# Need a man's opinion!



## jenny5757 (Nov 13, 2011)

He just got divorced a few months ago, has one kid, and just moved into his first house. He tells me all the time that I caught him off guard, he wasn't expecting to find someone that fast, and he makes references to "when we're living together, when our kids..." etc. but I can tell he's not as into me as I am about him yet. He also said that he wants to wait to have sex because he doesn't want to rush things. That's all fine, but then what's with all the future talk?

He also gets worried that some other guy is going to come along in the meantime. I get the feeling he's more afraid of losing me to someone else than to losing me period.
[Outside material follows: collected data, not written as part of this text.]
theorem Save.wf_saveLoad {p : Params} {enable : Bool} {x y : Save} {o : Nat} {w : Width} {v : Word} (h : x.wf p = true)
    (hs : saveLoad p enable x o w = .ok (v, y)) : y.wf p = true := by
  simp only [saveLoad, pure_eq_ok] at hs
  split at hs
  · obtain ⟨u, -, hs⟩ := bind_eq_ok.mp hs
    cases hs
    exact h
  · split at hs <;> cases hs
    exact h
  · split at hs <;> cases hs
    exact h
  · split at hs
    · have hy := congrArg (fun r => match r with | Except.ok (_, z) => z | Except.error _ => y) hs
      simp only at hy
      rw [← hy]
      exact Save.wf_eepromLoad16 h
    · cases hs

theorem Save.wf_saveStore {p : Params} {count : Nat} {x y : Save} {o : Nat} {w : Width} {v : Word} (h : x.wf p = true)
    (hs : saveStore p count x o w v = .ok y) : y.wf p = true := by
  simp only [saveStore] at hs
  split at hs
  · simp only [sramStore, pure_eq_ok] at hs
    obtain ⟨u, -, hs⟩ := bind_eq_ok.mp hs
    cases hs
    rw [Save.wf_iff] at h ⊢
    exact ⟨SaveBuffer.wf_foldl_write _ _ h.1, h.2.1, h.2.2⟩
  · split at hs <;> cases hs
    exact Save.wf_flashStore8 _ _ h
  · split at hs <;> cases hs
    exact Save.wf_flashStore8 _ _ h
  · split at hs
    · exact Save.wf_eepromStore16 h hs
    · cases hs

theorem Save.wf_resetUnit {p : Params} {x : Save} (h : x.wf p = true) : x.resetUnit.wf p = true := by
  rw [Save.wf_iff] at h ⊢
  exact ⟨h.1, .inr rfl, .inl rfl⟩

/-- The clauses of `Proxy.wf`. -/
structure ProxyOk (p : Params) (x : Proxy) : Prop where
  palette : Memory.wfZ p.paletteSize x.palette = true
  vram : Memory.wfZ p.vramSize x.vram = true
  oam : Memory.wfZ p.oamSize x.oam = true
  regsSorted : Assoc.sorted x.dirtyRegs = true
  regsVideo : x.dirtyRegs.all (fun e => p.videoRegs.contains e.1) = true
  dirtyVram : rising x.dirtyVram = true
  queue : x.queue.all (ScanRecord.wf p) = true
  posted : x.posted.all (WorkerMsg.wf p) = true
  skip : x.skipFrame = true → x.queue = []

theorem Proxy.wf_iff {p : Params} {x : Proxy} : x.wf p = true ↔ ProxyOk p x := by
  constructor
  · intro h
    simp only [Proxy.wf, Bool.and_eq_true, Bool.or_eq_true, Bool.not_eq_true', List.isEmpty_iff] at h
    obtain ⟨⟨⟨⟨⟨⟨⟨⟨h1, h2⟩, h3⟩, h4⟩, h5⟩, h6⟩, h7⟩, h8⟩, h9⟩ := h
    exact ⟨h1, h2, h3, h4, h5, h6, h7, h8, fun hx => by rcases h9 with h9 | h9 <;> simp_all⟩
  · rintro ⟨h1, h2, h3, h4, h5, h6, h7, h8, h9⟩
    simp only [Proxy.wf, Bool.and_eq_true, Bool.or_eq_true, Bool.not_eq_true', List.isEmpty_iff]
    refine ⟨⟨⟨⟨⟨⟨⟨⟨h1, h2⟩, h3⟩, h4⟩, h5⟩, h6⟩, h7⟩, h8⟩, ?_⟩
    cases hs : x.skipFrame
    · exact .inl rfl
    · exact .inr (h9 hs)

theorem ProxyOk.mark {p : Params} {x : Proxy} (h : ProxyOk p x) (r : ProxyRegion) (o : Nat) : ProxyOk p (x.mark p r o) := by
  obtain ⟨h1, h2, h3, h4, h5, h6, h7, h8, h9⟩ := h
  cases r
  · exact ⟨h1, h2, h3, h4, h5, h6, h7, h8, h9⟩
  · exact ⟨h1, h2, h3, h4, h5, rising_insertNat _ _ h6, h7, h8, h9⟩
  · exact ⟨h1, h2, h3, h4, h5, h6, h7, h8, h9⟩

theorem ProxyOk.region {p : Params} {x : Proxy} (h : ProxyOk p x) (r : ProxyRegion) :
    Memory.wfZ (proxySize p r) (x.region r) = true := by
  cases r
  · exact h.palette
  · exact h.vram
  · exact h.oam

theorem ProxyOk.setRegion {p : Params} {x : Proxy} (h : ProxyOk p x) (r : ProxyRegion) (m : Memory)
    (hm : Memory.wfZ (proxySize p r) m = true) : ProxyOk p (x.setRegion r m) := by
  obtain ⟨h1, h2, h3, h4, h5, h6, h7, h8, h9⟩ := h
  cases r
  · exact ⟨hm, h2, h3, h4, h5, h6, h7, h8, h9⟩
  · exact ⟨h1, hm, h3, h4, h5, h6, h7, h8, h9⟩
  · exact ⟨h1, h2, hm, h4, h5, h6, h7, h8, h9⟩

theorem proxyCheck_ok {p : Params} {r : ProxyRegion} {o n : Nat} {u : Unit} (h : proxyCheck p r o n = .ok u) :
    o % n = 0 ∧ o + n ≤ proxySize p r := by
  simp only [proxyCheck] at h
  split at h
  · assumption
  · cases h

theorem ProxyOk.store {p : Params} {x y : Proxy} {r : ProxyRegion} {o : Nat} {w : Width} {v : Word} (h : ProxyOk p x)
    (hz : p.paletteSize % 2 = 0 ∧ p.vramSize % 2 = 0) (hs : proxyStore p x r o w v = .ok y) : ProxyOk p y := by
  simp only [proxyStore, pure_eq_ok] at hs
  obtain ⟨u, hu, hr⟩ := bind_eq_ok.mp hs
  have hc := proxyCheck_ok hu
  clear hs hu
  split at hr
  · rename_i hb
    obtain ⟨rfl, -⟩ := hb
    cases hr
    have ho : o < proxySize p r := by
      have := hc.2
      simp only [Width.bytes] at this
      omega
    cases r with
    | oam => exact h
    | palette =>
      simp only [proxyMirrorByte]
      refine ProxyOk.mark (ProxyOk.setRegion h _ _ ?_) _ _
      refine Memory.wfZ_writeZ _ _ _ _ ?_ (Memory.wfZ_writeZ _ _ _ _ ?_ (h.region .palette)) <;>
        simp only [proxySize] at ho ⊢ <;> omega
    | vram =>
      simp only [proxyMirrorByte]
      refine ProxyOk.mark (ProxyOk.setRegion h _ _ ?_) _ _
      refine Memory.wfZ_writeZ _ _ _ _ ?_ (Memory.wfZ_writeZ _ _ _ _ ?_ (h.region .vram)) <;>
        simp only [proxySize] at ho ⊢ <;> omega
  · cases hr
    exact ProxyOk.mark (ProxyOk.setRegion h _ _ (Memory.wfZ_writeNZ _ _ _ _ _ hc.2 (h.region r))) _ _
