-- ==== Sys2Proof/Laws/PerInstr.lean ====
section
/-! SUPPORT. Per-instruction facts about the syntax: an encoding has the width of its instruction (R16, R300). -/

namespace Sys2Proof.Laws.EncodedLength

/-- The bytes of an instruction are as many as its width. -/
def Statement (i : Instr) : Prop := i.bytes.length = i.width
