theorem thumbBranchIf_kept {l : List (Mode × RegNum)} {c : Cond} {off : BitVec 8} {s t : State}
    (h : thumbBranchIf c off s = .next t) : RegsKept l s t :=
  runThumb_total_kept (.same (by split <;> rfl)) h

theorem thumbBranch_kept {l : List (Mode × RegNum)} {off : BitVec 11} {s t : State} (h : thumbBranch off s = .next t) :
    RegsKept l s t := runThumb_total_kept (.same rfl) h

theorem blPrefix_kept {off : BitVec 11} {s t : State} (h : blPrefix off s = .next t) : RegsKept [(s.cpsr.m, 14#4)] s t :=
  runThumb_total_kept (RegsKept.setX (.same rfl) rfl (by decide) (List.mem_singleton_self _)) h

theorem blSuffix_kept {off : BitVec 11} {s t : State} (h : blSuffix off s = .next t) : RegsKept [(s.cpsr.m, 14#4)] s t :=
  runThumb_total_kept (RegsKept.setX (.same rfl) rfl (by decide) (List.mem_singleton_self _)) h

/-! ### Every instruction -/

/-- An instruction writes only the registers its shape names (R102, R103). -/
theorem runShape_kept {sh : Shape} {s t : State} (h : runShape sh s = .next t) : RegsKept (sh.writes s) s t := by
  cases sh with
  | dataProc => exact runArm_kept (fun _ => dpWrite_kept) h
  | multiply => exact multiply_kept h
  | longMultiply => exact longMultiply_kept h
  | mrs => exact moveFromStatus_kept h
  | msr => exact moveToStatus_kept h
  | bx => exact runArm_kept (fun _ hx => .same (exchange_regs hx)) h
  | branch => exact branch_kept h
  | swap => exact swap_kept h
  | transfer =>
    simp only [runShape] at h
    split at h <;> exact runArm_kept (fun hchecks => transferBody_kept (transferChecks_base hchecks)) h
  | block load =>
    cases load with
    | false => exact blockStore_kept h
    | true => exact blockLoad_kept h
  | undefArm => exact runArm_kept (fun _ => undefined_kept) h
  | swi => exact runArm_kept (fun _ => softwareInterrupt_kept (value := 0#8)) h
  | tShift => exact thumbCompute_kept h
  | tAlu op =>
    simp only [runShape] at h
    split at h
    next => exact thumbCompare_kept h
    next hop =>
      simp only [Shape.writes, if_neg hop]
      exact thumbCompute_kept h
  | tMul => exact thumbMultiply_kept h
  | tHi op =>
    simp only [runShape] at h
    split at h
    next => exact thumbHi_kept h
    next => exact thumbHiCompare_kept h
    next hop =>
      simp only [Shape.writes, if_neg hop]
      exact thumbHi_kept h
  | tBx => exact runThumb_kept (fun hx => .same (exchange_regs hx)) h
  | tAddress =>
    simp only [runShape] at h
    split at h <;> exact thumbAddress_kept h
  | tAdjustSp => exact adjustSp_kept h
  | tTransfer =>
    simp only [runShape] at h
    split at h
    next hload =>
      simp only [Shape.writes, if_pos hload]
      exact thumbLoad_kept h
    next => exact thumbStore_kept h
  | tPush => exact push_kept h
  | tPop => exact pop_kept h
  | tBlock load =>
    cases load with
    | false => exact thumbStoreMultiple_kept h
    | true => exact thumbLoadMultiple_kept h
  | tBranchIf => exact thumbBranchIf_kept h
  | tUnd => exact runThumb_kept undefined_kept h
  | tSwi => exact runThumb_kept (softwareInterrupt_kept (value := 0#8)) h
  | tB => exact thumbBranch_kept h
  | tBl suffix =>
    cases suffix with
    | false => exact blPrefix_kept h
    | true => exact blSuffix_kept h

/-- Settles O53: by shape, each write of a register being one the shape names. -/
theorem registerFrame : Obligations.RegisterFrame := by
  intro i s t m j h _ hj
  rw [exec_eq_runShape] at h
  exact runShape_kept h (physIndex m j) hj

end Sys2Proof.Machine
end

section
/-! PROOFS. Every step keeps the invariant (O12). -/

namespace Sys2Proof.Machine

/-- The invariant is that of memory and the units, an aligned pc, and a schedule of well-formed turns. -/
theorem DataInv.inv {s : State} (h : DataInv s) (hpc : s.pcAligned = true) (hsched : s.schedule.all Turn.wf = true) : s.Inv :=
  ⟨h.sizes, hpc, h.mem, h.save, h.proxy, hsched⟩

/-- Taking the next turn off the schedule keeps the invariant, and the turn is a well-formed one. -/
theorem State.nextTurn_keeps {s u : State} {turn : Turn} (hs : s.Inv) (h : s.nextTurn = (turn, u)) :
    u.Inv ∧ turn.wf = true := by
  have hall := hs.schedule
  simp only [State.nextTurn] at h
  split at h
  next =>
    cases h
    exact ⟨hs, rfl⟩
  next head rest hrest =>
    cases h
    rw [hrest, List.all_cons, Bool.and_eq_true] at hall
    exact ⟨⟨hs.sizes, hs.pc, hs.mem, hs.save, hs.proxy, hall.2⟩, hall.1⟩

/-- A fetch moves neither the pc nor T: it keeps the invariant, and the code word is of the state's instruction set. -/
theorem fetch_keeps {s t : State} {k : Code} (hs : s.Inv) (h : fetch s = .ok (k, t)) :
    t.Inv ∧ ∃ w : Word, k = if t.cpsr.t then .thumb (w.setWidth 16) else .arm w := by
  obtain ⟨hmem, w, hk⟩ := fetch_rel h
  obtain ⟨-, -, hpc, hcpsr, -, -, -, -, -, -, -, hsched, -⟩ := hmem.fields
  refine ⟨(hmem.inv hs.data).inv ?_ (hsched ▸ hs.schedule), w, hcpsr ▸ hk⟩
  rw [State.pcAligned, hpc, hcpsr]
  exact hs.pc

/-- A code word of the state's instruction set leaves the invariant. -/
theorem runCode_keeps {s t : State} {w : Word} (hs : s.Inv)
    (h : runCode (if s.cpsr.t then .thumb (w.setWidth 16) else .arm w) s = .next t) : t.Inv := by
  have hleaves : Leaves s.cpsr.t s t := by
    cases hT : s.cpsr.t <;> rw [hT] at h <;> exact runCode_leaves h
  exact (hleaves.rel.inv hs.data).inv (hleaves.pc rfl hs.pc) (hleaves.rel.rest.schedule ▸ hs.schedule)

/-- The CPU unit's turn keeps the invariant: an interrupt enters at an aligned vector, an instruction leaves an aligned pc. -/
theorem cpuStep_keeps {s t : State} (hs : s.Inv) (h : cpuStep s = .next t) : t.Inv := by
  simp only [cpuStep, runInstruction] at h
  split at h
  next e _ =>
    cases h
    obtain ⟨hdata, hpc⟩ := enterInterrupt_keeps (e := e) hs.data
    exact hdata.inv hpc hs.schedule
  next =>
    split at h
    next => cases h
    next k u hfetch =>
      obtain ⟨hu, w, rfl⟩ := fetch_keeps hs hfetch
      exact runCode_keeps hu h

/-- Settles O12: by whose turn it is, the CPU unit's (`cpuStep_keeps`) or another agent's (`hostStep_keeps`). -/
theorem stepKeepsInv : Obligations.StepKeepsInv := by
  intro s t hs h
  simp only [step] at h
  split at h
  next u hturn => exact cpuStep_keeps (State.nextTurn_keeps hs hturn).1 h
  next e u hturn =>
    obtain ⟨hu, he⟩ := State.nextTurn_keeps hs hturn
    obtain ⟨hdata, hpc, hsched⟩ := hostStep_keeps he hu.data hu.pc (settle_eq_next.mp h)
    exact hdata.inv hpc (hsched ▸ hu.schedule)

end Sys2Proof.Machine
end

section
/-! PROOFS. The memory interface at RAM, ROM, I/O and unmapped addresses, and the stores through it (O40, O41). -/

namespace Sys2Proof.Machine

/-! ### Aligned addresses -/

/-- The low two bits of an address as a number. -/
theorem toNat_low2 (a : Word) : (a.extractLsb' 0 2).toNat = a.toNat % 4 := by
  simp [BitVec.extractLsb'_toNat]

/-- A remainder by a power of two is the low bits. -/
theorem ofNat_mod_two_pow (a : Word) (k : Nat) : BitVec.ofNat 32 (a.toNat % 2 ^ k) = a &&& BitVec.ofNat 32 (2 ^ k - 1) := by
  refine BitVec.eq_of_getLsbD_eq fun j hj => ?_
  simp only [BitVec.getLsbD_and, BitVec.getLsbD_ofNat, Nat.testBit_mod_two_pow, Nat.testBit_two_pow_sub_one,
    BitVec.testBit_toNat, hj, decide_true, Bool.true_and]
  exact Bool.and_comm _ _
A few months ago I told him that we should cool it for a while to see if he's ready for a relationship. He said he was crazy about me and asked "Do you really want to know how I feel about you?" I said no because I didn't know if I should believe it at that point. He eventually agreed, but he started asking me out on dates immediately after and then we just started dating again. I gave him a chance to get out, so why didn't he take it? I'm not sure what to do at this point? Give him time, end it completely... Any advice you could give would be great. Thanks


----------



## YupItsMe (Sep 29, 2011)

duplicate post


----------



## jnj express (Mar 28, 2011)

*Re: Dating a divorced man-need advice!*

Do not under any circumstances, even contemplate, anything serious with this guy
1st you are a rebound for him
2nd--you are the proof to him, that he still has whatever, he thinks he has
3rd, why did he get divorced in the 1st place---find out the whole and complete story, and not from him---he will slant toward himself
4th---you will always be 2nd fiddle to his kid
5th---you just may be stuck with his ex, in your life also

Don't do anything more than date, and keep him at arms length for a good period of time---you really know NOTHING about him


----------



## SunnyT (Jun 22, 2011)

*Re: Dating a divorced man-need advice!*

*4th---you will always be 2nd fiddle to his kid
5th---you just may be stuck with his ex, in your life also*

Kids are forever.... so are the kids' moms! Not necessarily a bad thing tho. Just date him.... take your time, there is no hurry. You can learn alot by how he talks about his ex, and how he talks to his kids.


----------



## nice777guy (Nov 23, 2009)

jenny5757 said:


> He just got divorced a few months ago, has one kid, and just moved into his first house. He tells me all the time that I caught him off guard, he wasn't expecting to find someone that fast, and he makes references to "when we're living together, when our kids..." etc. but I can tell he's not as into me as I am about him yet. He also said that he wants to wait to have sex because he doesn't want to rush things. That's all fine, but then what's with all the future talk?
> 
> He also gets worried that some other guy is going to come along in the meantime. I get the feeling he's more afraid of losing me to someone else than to losing me period.
> 
> A few months ago I told him that we should cool it for a while to see if he's ready for a relationship. He said he was crazy about me and asked "Do you really want to know how I feel about you?" I said no because I didn't know if I should believe it at that point. He eventually agreed, but he started asking me out on dates immediately after and then we just started dating again. I gave him a chance to get out, so why didn't he take it? I'm not sure what to do at this point? Give him time, end it completely... Any advice you could give would be great. Thanks


He needs time to heal and get his head on straight.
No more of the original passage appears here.